The 4 2TB Toshiba drives, preconfigured and sold by OWC with the enclosure, each have about 5,100 hours of use on them. When my iMac started acting like molasses, I took almost the same actions that Adam and Josh did. I also took the RAID offline, along with another backup drive that is still running Time Machine.
When I brought it back up at 4:34 p.m. after everything started working again, the SoftRAID utility began flashing warnings that one of the drives failed a SMART test and is “20 to 60 times more likely to fail in the next 2 to 6 months”. According to the expanded info window, there are now “16 unreliable sectors” on the drive.
So this cost me time in the middle of getting ready for a 65-attendee Zoom meeting for which I was the technician. And it will cost somebody money (maybe me, maybe OWC, maybe Toshiba) to fix the drive. I have the logs that pinpoint normal operation right before the server outage, and the disk issues when it came back up.
Well, it affected Safari and Mail on my MBP16 running Catalina. They would eventually start but it took several minutes and I didn’t help by canceling and rebooting in an attempt to fix the problem. I kind of suspected it was Apple (I checked system status) but I didn’t see any problems with Safari or Mail. Everything was back in about 20 minutes.
Yes some official acknowledgment from Apple would be nice!
This was just totally unacceptable. What is Apple doing, I’ve seen so many blunders over these past 6 months. At first I thought it was a malware attack of some sort. No problems with Safari or Apple Mail but Firefox bouncing in the dock like a rubber ball. Numerous restarts. Two hours of no productivity, all because of “trustd” (OCSP) apparently.
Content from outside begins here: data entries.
-- ==== Sys2Proof/Machine/Logs.lean ====
section
/-! DEFINITION. Identify (R104, R544, R569, R571, R583, R593, R625) and Get Log Page (R571, R601 to R608, R657). -/

namespace Sys2Proof.Machine

/-! ### Identify

A structure is answered as the list of the values that the spec gives its fields, in the order of each docstring. -/

/-- Identify Controller: VER, CNTLID, model, serial and firmware version, silicon revision, CMIC, MDTS, RTD3R and RTD3E in µs, OAES,
ACL, AERL, firmware slots, EDSTT in minutes, WCTEMP, CCTEMP, HCTMA, SANICAP (Crypto Erase), NN, MNAN, SQES, CQES, FUSES, KAS, VWC,
then for PS0 to PS4 maximum power in 0.01 W, operational, ENLAT and EXLAT in µs. -/
def identifyController (b : Block) (p : Port) : List Nat :=
  [0x00020000, p.val + 1, b.cfgN .PLT_MODEL, b.cfgN .PLT_SERIAL, b.readWord 0xF0010, 0xB1, if (vget b.px 1).present then 3 else 0, 9,
    31000000, 1000000, 2 ^ 27 + 2 ^ 9 + 2 ^ 8, 7, 7, 2, 30, b.cfgN .THR_T1 + 273, b.cfgN .THR_T3 + 273, 0, 1, 8, 8, 0x66, 0x44, 0, 0, 0,
    1500, 1, 0, 0, 1200, 1, 0, 0, 900, 1, 0, 0, 550, 0, 500000, 1500000, 120, 0, 21000000, 30000000]

/-- Identify Namespace: NSZE, NCAP, NUSE, number of LBA formats, FLBAS, DPS, NMIC, and for formats 0 and 1 the data size and the
metadata size. -/
def identifyNamespace (n : Namespace) : List Nat :=
  [n.size, n.size, n.size, 2, if n.meta8 then 1 else 0, n.dps, if n.shared then 1 else 0, 4096, 0, 4096, 8]

/-- The same of no namespace. -/
def identifyEmpty : List Nat := List.replicate 11 0

/-- The zoned namespace structure (R583): of ZOC variable zone capacity and zone active excursions, of OZCS read across zone boundaries
and zone reset recommended, then MAR, MOR, RRL, FRL, and the zone size and the descriptor extension size of LBA formats 0 and 1. -/
def identifyZoned (b : Block) : List Nat :=
  [1, 0, 0, 1, b.cfgN .XLT_MAX_ACTIVE - 1, b.cfgN .XLT_MAX_ACTIVE - 1, 0, 0, zoneSize, 0, zoneSize, 0]

/-- The existing namespace identifiers above one, in ascending order. -/
def nsList (b : Block) (p : Option Port) (above : Nat) : List Nat :=
  ((List.range 8).map (· + 1)).filter (fun n => decide (above < n) &&
    (match p with | some p => (nsAttached b p n).isSome | none => (nsFind b n).isSome))

/-- Controller identifiers of a mask, from one on. -/
def ctrlList (mask above : Nat) : List Nat := [1, 2].filter (fun i => decide (above ≤ i) && bit mask (i - 1))

/-- The structure that Identify returns for a CNS, or the status it fails with. -/
def identifyData (b : Block) (p : Port) (cns nsid csi cntid : Nat) : Status × List Nat :=
  let valid := decide (1 ≤ nsid ∧ nsid ≤ 8)
  let ports := if (vget b.px 1).present then 3 else 1
  let ok := fun (l : List Nat) => (Status.success, l)
  let ofNs := fun (n : Option Namespace) => match n with | some n => ok (identifyNamespace n) | none => ok identifyEmpty
  if cns = 0x01 then ok (identifyController b p)
  else if cns = 0x00 then
    if nsid = 0xFFFFFFFF then ok [0, 0, 0, 2, 0, 0, 0, 4096, 0, 4096, 8]
    else if valid then ofNs (nsAttached b p nsid) else (.invalidNamespace, [])
  else if cns = 0x02 then if 0xFFFFFFFE ≤ nsid then (.invalidNamespace, []) else ok (nsList b (some p) nsid)
  else if cns = 0x03 then
    (match nsAttached b p nsid with
     | some n => ok [n.nsid, if n.zoned then 2 else 0]
     | none => (.invalidNamespace, []))
  else if cns = 0x05 then
    if csi = 2 then
      (match nsAttached b p nsid with
       | some n => if n.zoned then ok (identifyZoned b) else (.invalidField, [])
       | none => if valid then ok [] else (.invalidNamespace, []))
    else if csi = 0 then (if valid then ok [] else (.invalidNamespace, [])) else (.invalidField, [])
  else if cns = 0x06 then if csi = 2 then ok [9] else if csi = 0 then ok [] else (.invalidField, [])
  else if cns = 0x10 then if 0xFFFFFFFE ≤ nsid then (.invalidNamespace, []) else ok (nsList b none nsid)
  else if cns = 0x11 then if valid then ofNs (nsFind b nsid) else (.invalidNamespace, [])
  else if cns = 0x12 then
    if valid then ok (match nsFind b nsid with | some n => ctrlList n.attached cntid | none => []) else (.invalidNamespace, [])
  else if cns = 0x13 then ok (ctrlList ports cntid)
  else if cns = 0x1C then ok [0x05]
  else (.invalidField, [])

/-- IDENTIFY (R544, R571), in recovery mode too (R73). -/
def identify (p : Port) (cid cns nsid csi cntid : Nat) (b : Block) : Block :=
  adminStamped b p cid true (fun b _ =>
    let r := identifyData b p cns nsid csi cntid
    if r.1 = .success then complete (b.answer (.data r.2)) p 0 cid .success else complete b p 0 cid r.1)

/-- IDENTIFY. -/
def execIdentify (p : Port) (cid cns nsid csi cntid : Nat) (s : State) : Host.Outcome State Fault Refusal :=
  s.onBlock (identify p cid cns nsid csi cntid)

/-! ### Vendor log pages (R601 to R608) -/

/-- A number as n bytes, little-endian. -/
def le : Nat → Nat → List Nat
  | 0, _ => []
  | n + 1, v => v % 256 :: le n (v / 256)

/-- n zero bytes. -/
def zeros (n : Nat) : List Nat := List.replicate n 0

/-- The header of a page with a body (R601). -/
def withHeader (b : Block) (body : List Nat) : List Nat := [1, 0, 0, 0] ++ le 4 (16 + body.length) ++ le 8 b.now ++ body

/-- Surfaces whose bit a test sets. -/
def surfMask (f : Nat → Bool) : Nat := maskOf ((List.range 24).map f)

/-- Log page 0xC0 (R603), with flags for a controller's notice threshold. -/
def pageHealth (b : Block) (p : Port) : List Nat :=
  let heads := surfMask (fun s => decide (s ∈ b.nim.listed))
  let failed := surfMask (fun s => bit (b.get .AST_STATE_WFAIL (s / 6)) (s % 6))
  withHeader b (le 4 heads ++ le 4 failed ++ le 4 b.hea.clampFails ++ le 4 b.hea.clampShorts ++ le 4 b.hea.coasts ++ le 2 132 ++
    le 2 (b.get .OCH_STATE_WORSTID 0) ++ le 1 (b.get .OCH_STATE_WORSTPCT 0) ++ zeros 23 ++
    (List.range 132).flatMap (fun n =>
      let e := ochPredict b n
      let unknown := bit (b.get .OCH_IND_n_A_FLAGS n) 2
      le 2 (ochId n) ++ le 1 (b.get .OCH_IND_n_A_PCT n) ++ le 1 (ochFlags b p n unknown) ++ le 4 e.1 ++ le 4 e.2.1 ++
        le 4 (b.get .OCH_IND_n_B_RAW n)))

/-- A Sepia record's 64 bytes (R646). -/
def recordBytes (r : SepRec) : List Nat :=
  let flags := (if r.cont then 1 else 0) + (if r.snapshot then 2 else 0) + (if r.keep then 4 else 0) + r.severity * 32
  let head := le 4 r.seq ++ le 1 r.era ++ le 1 flags ++ le 2 r.code ++ le 8 r.time
  if r.cont then head ++ ((r.payload.flatMap (le 4)).take 48 ++ zeros (48 - 4 * r.payload.length))
  else head ++ le 1 r.src ++ le 1 r.conts ++ le 2 r.supp ++ le 4 r.pa ++ le 8 r.pb ++
    ((r.snap.flatMap (le 4)).take 32 ++ zeros (32 - 4 * r.snap.length))

/-- Log page 0xC1 (R604, R657): the staged extract while there is one, else the records held. -/
def pageEvents (b : Block) : List Nat :=
  let staged := decide (b.sep.stagedBy ≠ 0)
  let rs := if staged then b.sep.staged else sepHeldRecords b
  let f := rs.head?
  withHeader b (le 4 rs.length ++ le 1 (if staged then 1 else 0) ++ le 1 ((f.map (fun r => r.era)).getD 0) ++ zeros 2 ++
    le 4 ((f.map (fun r => r.seq)).getD 0) ++ le 4 (suppressedIn rs) ++ le 4 (if staged then b.sep.stagedBy else 0) ++ zeros 28 ++
    rs.flatMap recordBytes)

/-- Log page 0xC2 (R605). Progress of a job that runs is open. -/
def pageJobs (b : Block) : List Nat × Block :=
  let r := (List.range 64).foldl (fun (x : List (List Nat) × Block) n =>
    match slotJob x.2 n with
    | none => (zeros 64 :: x.1, x.2)
    | some j =>
      let (g, b) := jobProgress x.2 j
      let e := le 4 (jobHandle j) ++ le 1 j.type ++ le 1 j.state ++ le 1 (jobResult j) ++ le 1 (j.ctrl.val + 1) ++ le 8 j.start ++
        le 8 (if j.state = 4 then j.stop else 0) ++ le 4 j.nsid ++ le 4 (j.params.getD 0 0) ++ le 4 (j.params.getD 1 0) ++
        le 4 (j.params.getD 2 0) ++ le 2 g ++ zeros 6 ++ le 8 j.countA ++ le 8 j.countB
      (e :: x.1, b)) (([] : List (List Nat)), b)
  (withHeader b (zeros 48 ++ r.1.reverse.flatten), r.2)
Our Macs have to ‘turn off’ (for lack of a better description) because we are that wired to Apple?
8am Friday 13 November 2020 in Sydney Australia. a.k.a. International Verify Your Backups Day - TidBITS
Aha! So, in other words, Apple DID release Big Sur on Friday the 13th, at least in Australia.
And look what it got them.
I am so happy I had an early night! Live in Germany, so all this HooHa seems to have gone down while I slept; by the time I got up it was fixed & didn’t even know it happened until right now!
Unfortunately this isn’t the first time — it’s been happening sporadically for years. For example:
Hm. IPadOS too I think…same day, around 9:30pm my iPad spontaneously crashed. When it came back up, I couldn’t log into my WiFi Router, Twitter, Slack, Messages, or Facetime. I thought my iCloud account had been hacked or something. I found a recent note at Apple Support about “error activating Message or Facetime” which seemed close to the issue I was having. (No explanation for Twitter or Slack - I don’t use Apple iCloud logins for either of those…) It took about 2 hours of fiddling and toggling Messages & Facetime, and re-logging into Slack and Twitter, and eventually I got everything back to normal. I don’t believe in coincidences, and am pretty certain my issue is related to the Mac issues. I think Apple either had a serious failure as described in the article, or suffered some kind of attack.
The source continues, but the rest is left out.